Ditty collected the rumors and laid them at Talia’s doorstep, like a cat proud of its prey. “Everybody’s got a different story about ‘that divorcee with the child who’s ensnared Jonathan.’ They say you went after him for his money,” she blurted out excitedly, savoring her place in the sensational, social circuit, which up to now she’d only read about in gossip columns. If Ditty had been honest with herself and examined her true motives, she might have admitted she was more than a little jealous
of her friend, particularly as her own married boyfriend had returned to his wife and family. But Ditty the psychology teacher was not one to look inside herself.
“Don’t take it to heart, they’re jealous of you, all those friends of his,” Ditty continued, scanning Talia’s face and watching every tiny gesture. But Talia kept quiet. Ditty was afraid she’d gone too far; she was not mean by nature. “You don’t see that they’re envious of you? Well, believe me. I checked it out. Jonathan’s abandoned all his friends since the two of you got together, and for this there’s no pardon. You see, before he met you, they all used to hang out together all the time; Jonathan invited them, treated them, gave showed them a good time. None of his high school or army buddies had a car when Jonathan was driving around in his big, white American heap. Do you know how may fancy restaurants he’s invited them to over the years? At his expense? And who got them jobs? And who paid their debts? So why should they love you, considering that since you entered the picture, they hardly ever see him?”
Talia didn’t bother with Jonathan’s friends, anyway, most whom she knew only superficially, and none of whom she particularly liked, especially that fat bear of man, Manu. But even when she considered Dina, Jonathan’s housekeeper, she had to admit she met coldness, if not outright hostility. Dina was a tall, bony woman, with a mop of dyed, bright, red hair and lines of bitterness around her mouth. She deliberately ignored the clothes that Talia left in the hamper, refusing to wash and iron them, despite Jonathan’s explicit instructions.
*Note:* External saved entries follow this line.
-- ==== Sys2Proof/Laws/Exec.lean ====
section
/-! SUPPORT. Everything that one operation, and one step, can do: one inversion lemma each, from which the claims over all
operations follow. -/

namespace Sys2Proof.Machine

/-- Every event is a command or a data frame of the configuration (30_encoding.md R85). -/
def AllFrames (c : Config) (es : List BusEvent) : Prop := ∀ e ∈ es, ∃ b, e = cmdFrame c b ∨ e = dataFrame c b

theorem allFrames_cmds (c : Config) (bs : List Byte) : AllFrames c (bs.map (cmdFrame c)) := by
  intro e he
  obtain ⟨b, -, rfl⟩ := List.mem_map.1 he
  exact ⟨b, .inl rfl⟩

theorem AllFrames.append {c : Config} {es es' : List BusEvent} (h : AllFrames c es) (h' : AllFrames c es') :
    AllFrames c (es ++ es') :=
  fun e he => (List.mem_append.1 he).elim (h e) (h' e)

theorem allFrames_fillOnePage (c : Config) (p pattern : Byte) : AllFrames c (fillOnePage c p pattern) :=
  (allFrames_cmds c _).append fun _ he => ⟨pattern, .inr (List.eq_of_mem_replicate he)⟩

/-- The cases of an operation that completes. -/
inductive Effect (i : Instr) (s t : State) : Prop where
  /-- Colour code 3, the one operation without a legal descriptor (R75 (c)). -/
  | illegal (hwf : i.wf = false) (ht : t = s.raise .illegalOperation)
  /-- No handle (R192). -/
  | noBuffer (hv : s.bufValid = false) (hop : i.op = .setpixel ∨ i.op = .drawbitmap ∨ i.op = .clearbuf ∨ i.op = .update)
      (ht : t = s.raise .noBuffer)
  /-- SETROT (R116). -/
  | rot (r : BitVec 2) (hop : i.op = .setrot) (ht : t = (s.setRot r).respond 0#32)
  /-- SETBUF turned away (R114). -/
  | notStored (v : BitVec 32) (hop : i.op = .setbuf) (ht : t = s.respond v)
  /-- SETBUF (R114). -/
  | stored (base : Addr) (w h : Half) (hop : i.op = .setbuf) (hb : base ≠ 0#32) (hh : h.toNat % 8 = 0)
      (ht : t = (s.storeHandle base w h).respond 0#32)
  /-- A write into the framebuffer, or a dropped or turned away one (R134, R145, R162). -/
  | drawn (u : State) (v : BitVec 32) (hv : s.bufValid = true)
      (hop : i.op = .setpixel ∨ i.op = .drawbitmap ∨ i.op = .clearbuf) (hu : DrawsInBuffer s u) (ht : t = u.respond v)
  /-- Frames that are all answered, and nothing else. -/
  | sent (es : List BusEvent) (hes : AllFrames s.cfg es)
      (hop : i.op ≠ .setbuf ∧ i.op ≠ .setrot ∧ i.op ≠ .setpixel ∧ i.op ≠ .drawbitmap ∧ i.op ≠ .clearbuf)
      (hans : s.willAnswer es.length = true) (ht : t = (s.emit es).respond 0#32)
  /-- CHECKCONN, answered (R179). -/
  | probed (hop : i.op = .checkconn) (hans : s.willAnswer 1 = true)
      (ht : t = (drawCount (s.emit [.read s.cfg.busAddr 1])).2.respond (Config.busReadCount s.draws))
  /-- Bus calls of which one is never answered (R197). -/
  | waiting (es : List BusEvent) (hes : AllFrames s.cfg es ∨ es = [.read s.cfg.busAddr 1])
      (hop : i.op ≠ .setbuf ∧ i.op ≠ .setrot ∧ i.op ≠ .setpixel ∧ i.op ≠ .drawbitmap ∧ i.op ≠ .clearbuf)
      (hans : s.willAnswer es.length = false) (ht : t = s.block es)

theorem Effect.ofSendFrames {i : Instr} {s t : State} {es : List BusEvent} (hes : AllFrames s.cfg es)
    (hop : i.op ≠ .setbuf ∧ i.op ≠ .setrot ∧ i.op ≠ .setpixel ∧ i.op ≠ .drawbitmap ∧ i.op ≠ .clearbuf)
    (h : sendFrames es s = .next t) : Effect i s t := by
  rcases sendFrames_cases h with ⟨hw, ht⟩ | ⟨hw, ht⟩
  · exact .sent es hes hop hw ht
  · exact .waiting es (.inl hes) hop hw ht

theorem Effect.ofSendCmds {i : Instr} {s t : State} (bs : List Byte)
    (hop : i.op ≠ .setbuf ∧ i.op ≠ .setrot ∧ i.op ≠ .setpixel ∧ i.op ≠ .drawbitmap ∧ i.op ≠ .clearbuf)
    (h : sendCmds bs s = .next t) : Effect i s t :=
  .ofSendFrames (allFrames_cmds _ bs) hop h

theorem Effect.ofTransfer {i : Instr} {x y : Int} {w h src : Nat} {s t : State}
    (hop : i.op ≠ .setbuf ∧ i.op ≠ .setrot ∧ i.op ≠ .setpixel ∧ i.op ≠ .drawbitmap ∧ i.op ≠ .clearbuf)
    (ht : transferRegion x y w h src s = .next t) : Effect i s t := by
  refine .ofSendFrames ((allFrames_cmds _ _).append fun e he => ?_) hop (transferRegion_eq_next.1 ht).2
  obtain ⟨o, -, rfl⟩ := List.mem_map.1 he
  exact ⟨_, .inr rfl⟩

/-- Everything an operation that completes can do. -/
theorem exec_cases {i : Instr} {s t : State} (h : exec i s = .next t) : Effect i s t := by
  cases i with
  | init => exact .ofSendCmds _ (by decide) h
  | setbuf w hh buffer size =>
    simp only [exec, execSetbuf, checkSetBuf] at h
    split at h
    · next hok =>
      split at hok
      · cases hok
      · split at hok
        · cases hok
        · rw [ret_eq, Host.Outcome.next.injEq] at h
          exact .stored buffer w hh rfl ‹_› (by omega) h.symm
    · rw [ret_eq, Host.Outcome.next.injEq] at h
      exact .notStored _ rfl h.symm
  | setrot r =>
    simp only [exec, execSetrot, ret_eq, Host.Outcome.next.injEq] at h
    exact .rot r rfl h.symm
  | setpixel x y colour =>
    simp only [exec, execSetpixel] at h
    split at h
    · next hc =>
      rw [fail_eq, Host.Outcome.next.injEq] at h
      refine .illegal ?_ h.symm
      revert hc
      simp only [Instr.wf]
      revert colour
      decide
    · rcases hv : s.bufValid with _ | _
      · rw [withBuffer_invalid _ hv, Host.Outcome.next.injEq] at h
        exact .noBuffer hv (.inl rfl) h.symm
      · rw [withBuffer_valid _ hv, finish_eq_next] at h
        obtain ⟨u, hu, rfl⟩ := h
        exact .drawn u _ hv (.inl rfl) (drawPixel_inBuffer hu) rfl
  | drawbitmap x y w hh data invert =>
    simp only [exec, execDrawbitmap] at h
    rcases hv : s.bufValid with _ | _
    · rw [withBuffer_invalid _ hv, Host.Outcome.next.injEq] at h
      exact .noBuffer hv (.inr (.inl rfl)) h.symm
    · rw [withBuffer_valid _ hv] at h
      split at h
      · obtain ⟨u, hu, rfl⟩ := finish_eq_next.1 h
        exact .drawn u _ hv (.inr (.inl rfl)) (blitRows_inBuffer hu) rfl
      · rw [ret_eq, Host.Outcome.next.injEq] at h
        exact .drawn s _ hv (.inr (.inl rfl)) (.refl s) h.symm
  | clearbuf =>
    simp only [exec, execClearbuf] at h
    rcases hv : s.bufValid with _ | _
    · rw [withBuffer_invalid _ hv, Host.Outcome.next.injEq] at h
      exact .noBuffer hv (.inr (.inr (.inl rfl))) h.symm
    · rw [withBuffer_valid _ hv, finish_eq_next] at h
      obtain ⟨u, hu, rfl⟩ := h
      obtain ⟨m, rfl, hw, hr, -⟩ := memFill_spec hu
      refine .drawn _ _ hv (.inr (.inr rfl)) ⟨m, rfl, hw, fun _ a ha => ?_⟩ rfl
      rw [hr]
      exact if_neg ha
  | xfer x y w hh src => exact .ofTransfer (by simp [Instr.op]) h
  | update =>
    simp only [exec, execUpdate] at h
    rcases hv : s.bufValid with _ | _
    · rw [withBuffer_invalid _ hv, Host.Outcome.next.injEq] at h
      exact .noBuffer hv (.inr (.inr (.inr rfl))) h.symm
    · rw [withBuffer_valid _ hv] at h
      exact .ofTransfer (by decide) h
  | fillscreen pattern delay =>
    refine .ofSendFrames (fun e he => ?_) (by simp [Instr.op]) h
    obtain ⟨p, -, hp⟩ := List.mem_flatMap.1 he
    exact allFrames_fillOnePage _ _ _ e hp
  | fillpage page pattern delay => exact .ofSendFrames (allFrames_fillOnePage _ _ _) (by simp [Instr.op]) h
  | powerdown => exact .ofSendCmds _ (by decide) h
  | setenabled on => exact .ofSendCmds _ (by simp [Instr.op]) h
  | setcontrast c => exact .ofSendCmds _ (by simp [Instr.op]) h
  | setinvert inv => exact .ofSendCmds _ (by simp [Instr.op]) h
  | scrollHr start stop => exact .ofSendCmds _ (by simp [Instr.op]) h
  | scrollHl start stop => exact .ofSendCmds _ (by simp [Instr.op]) h
  | scrollDr start stop => exact .ofSendCmds _ (by simp [Instr.op]) h
  | scrollDl start stop => exact .ofSendCmds _ (by simp [Instr.op]) h
  | stopscroll => exact .ofSendCmds _ (by decide) h
  | checkconn =>
    simp only [exec, execCheckconn] at h
    cases hw : s.willAnswer [BusEvent.read s.cfg.busAddr 1].length with
    | true =>
      rw [busCalls_answered _ hw, ret_eq, Host.Outcome.next.injEq] at h
      exact .probed rfl hw h.symm
    | false =>
      rw [busCalls_unanswered _ hw, Host.Outcome.next.injEq] at h
      exact .waiting _ (.inr rfl) (by decide) hw h.symm

/-- Everything a step can do: nothing, while it waits for the transport or the host has no move; one byte of the host's, an
operation, or the fault of an illegal descriptor. -/
theorem step_cases {s t : State} (h : step s = .next t) :
    ((s.blocked = true ∨ s.host = []) ∧ t = s) ∨
    (s.blocked = false ∧
      ((∃ a v rest, s.host = .store a v :: rest ∧ t = { s with mem := s.mem.write a.toNat v, host := rest }) ∨
      ∃ d rest, s.host = .issue d :: rest ∧
        ((∃ i, decode d = .ok i ∧ exec i { s with host := rest } = .next t) ∨
          ((∃ e, decode d = .error e) ∧ t = State.raise .illegalOperation { s with host := rest })))) := by
  unfold step at h
  by_cases hb : s.blocked = true
  · rw [takeRequest_waiting hb] at h
    exact .inl ⟨.inl hb, (Host.Outcome.next.inj h).symm⟩
  · rw [Bool.not_eq_true] at hb
    rcases hh : s.host with _ | ⟨_ | _, rest⟩
    · rw [takeRequest_idle hb hh] at h
      exact .inl ⟨.inr rfl, (Host.Outcome.next.inj h).symm⟩
    · rename_i d
      rw [takeRequest_issue hb hh] at h
      refine .inr ⟨hb, .inr ⟨d, rest, rfl, ?_⟩⟩
      simp only at h
      split at h
      · exact .inl ⟨_, ‹_›, h⟩
      · exact .inr ⟨⟨_, ‹_›⟩, (Host.Outcome.next.inj h).symm⟩
    · rename_i a v
      rw [takeRequest_store hb hh] at h
      exact .inr ⟨hb, .inl ⟨a, v, rest, rfl, (Host.Outcome.next.inj h).symm⟩⟩

end Sys2Proof.Machine
end

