/-- After `ProgramWindow()` the position is the panel's origin (R140, R64). -/
theorem sinkRun_windowFrames {c : Config} (hwf : c.wf = true) (hcmd : c.cmd = defaultCommands) (honoured : Bool) {k : Sink}
    (hk : k.pending = none) : (sinkRun c honoured k (windowFrames c)).AtPosition c.width c.pages 0 := by
  obtain ⟨hlo, hhi, -⟩ := Config.wf_iff.1 hwf
  obtain ⟨-, hpages⟩ := c.pages_bounds
  have hcol : argCount c.cmd c.cmd.columnAddr = 2 := by rw [hcmd]; rfl
  have hpage : argCount c.cmd c.cmd.pageAddr = 2 := by rw [hcmd]; rfl
  have hne : c.cmd.pageAddr ≠ c.cmd.columnAddr := by rw [hcmd]; decide
  have hlast : (c.width - 1) % 2 ^ 8 = c.width - 1 := Nat.mod_eq_of_lt (by omega)
  have hlast' : (c.pages - 1) % 2 ^ 8 = c.pages - 1 := Nat.mod_eq_of_lt (by omega)
  have hframes : windowFrames c = [c.cmd.columnAddr, 0x00#8, BitVec.ofNat 8 (c.width - 1)].map (cmdFrame c) ++
      [c.cmd.pageAddr, 0x00#8, BitVec.ofNat 8 (c.pages - 1)].map (cmdFrame c) := rfl
  rw [hframes, sinkRun_append, sinkRun_twoArguments c honoured hk hcol, sinkRun_twoArguments c honoured _ hpage]
  · simp only [applyCommand, hne, if_true, if_false, BitVec.toNat_ofNat, hlast, hlast']
    exact ⟨rfl, rfl, rfl, rfl, (Nat.zero_mod _).symm, by simp⟩
  · simpa [applyCommand] using hk

/-! ### Data bytes fill the window in page-major order (R63, R64) -/

theorem divMod_succ_of_lt {n W : Nat} (h : n % W < W - 1) : (n + 1) / W = n / W ∧ (n + 1) % W = n % W + 1 := by
  have := Nat.mod_add_div n W
  exact (Nat.div_mod_unique (by omega)).2 ⟨by omega, by omega⟩

theorem divMod_succ_of_not_lt {n W : Nat} (hW : 0 < W) (h : ¬ n % W < W - 1) :
    (n + 1) / W = n / W + 1 ∧ (n + 1) % W = 0 := by
  have := Nat.mod_add_div n W
  have := Nat.mod_lt n hW
  exact (Nat.div_mod_unique hW).2 ⟨by rw [Nat.mul_succ]; omega, hW⟩

/-- Display RAM keeps 128 columns to a page, so the positions of a window of at most 128 columns are different cells. -/
theorem cellIndex_inj {W m n : Nat} (hW : 0 < W) (hW' : W ≤ 128) :
    128 * (m / W) + m % W = 128 * (n / W) + n % W ↔ m = n := by
  refine ⟨fun h => ?_, fun h => by rw [h]⟩
  have hm := Nat.mod_lt m hW
  have hn := Nat.mod_lt n hW
  have hdiv : m / W = n / W := by omega
  rw [← Nat.div_add_mod m W, ← Nat.div_add_mod n W, hdiv, show m % W = n % W by omega]

@[simp] theorem Sink.advance_ram (k : Sink) : k.advance.ram = k.ram := by
  unfold Sink.advance
  split <;> rfl

section
variable {W P n : Nat} {k : Sink} (hW : 0 < W) (hP : 0 < P) (hk : k.AtPosition W P n)
include hW hP hk

theorem advance_atPosition : k.advance.AtPosition W P (n + 1) := by
  obtain ⟨hc0, hc1, hp0, hp1, hcc, hpc⟩ := hk
  unfold Sink.advance
  rw [hc0, hc1, hp0, hp1, hcc, hpc]
  split
  · next hcol =>
    obtain ⟨hdiv, hmod⟩ := divMod_succ_of_lt hcol
    exact ⟨rfl, rfl, rfl, rfl, hmod.symm, by rw [hdiv]⟩
  · next hcol =>
    obtain ⟨hdiv, hmod⟩ := divMod_succ_of_not_lt hW hcol
    refine ⟨rfl, rfl, rfl, rfl, hmod.symm, ?_⟩
    rw [hdiv]
    simp only
    split
    · next hpage => exact (divMod_succ_of_lt hpage).2.symm
    · next hpage => exact (divMod_succ_of_not_lt hP hpage).2.symm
In the morning, when she encountered Talia around the house, her expression invariably soured; it was obvious she was reluctant to relinquish control of the domestic territory. Then there was Jonathan’s secretary, Ora, who always took Talia’s messages with deliberated curtness, never even asking, “How are you?” Could she also be jealous? Does she hater her? Talia liked people to like her, but in the loveless atmosphere she found herself, she felt that she was wilting and losing her way. She was beset by misgivings and disquiet. And yet she did not share those feelings with Jonathan, as she did not want his friends to gain a foothold in their lives. She reassured herself that as long as she was certain of his love, the people around him could think what they liked.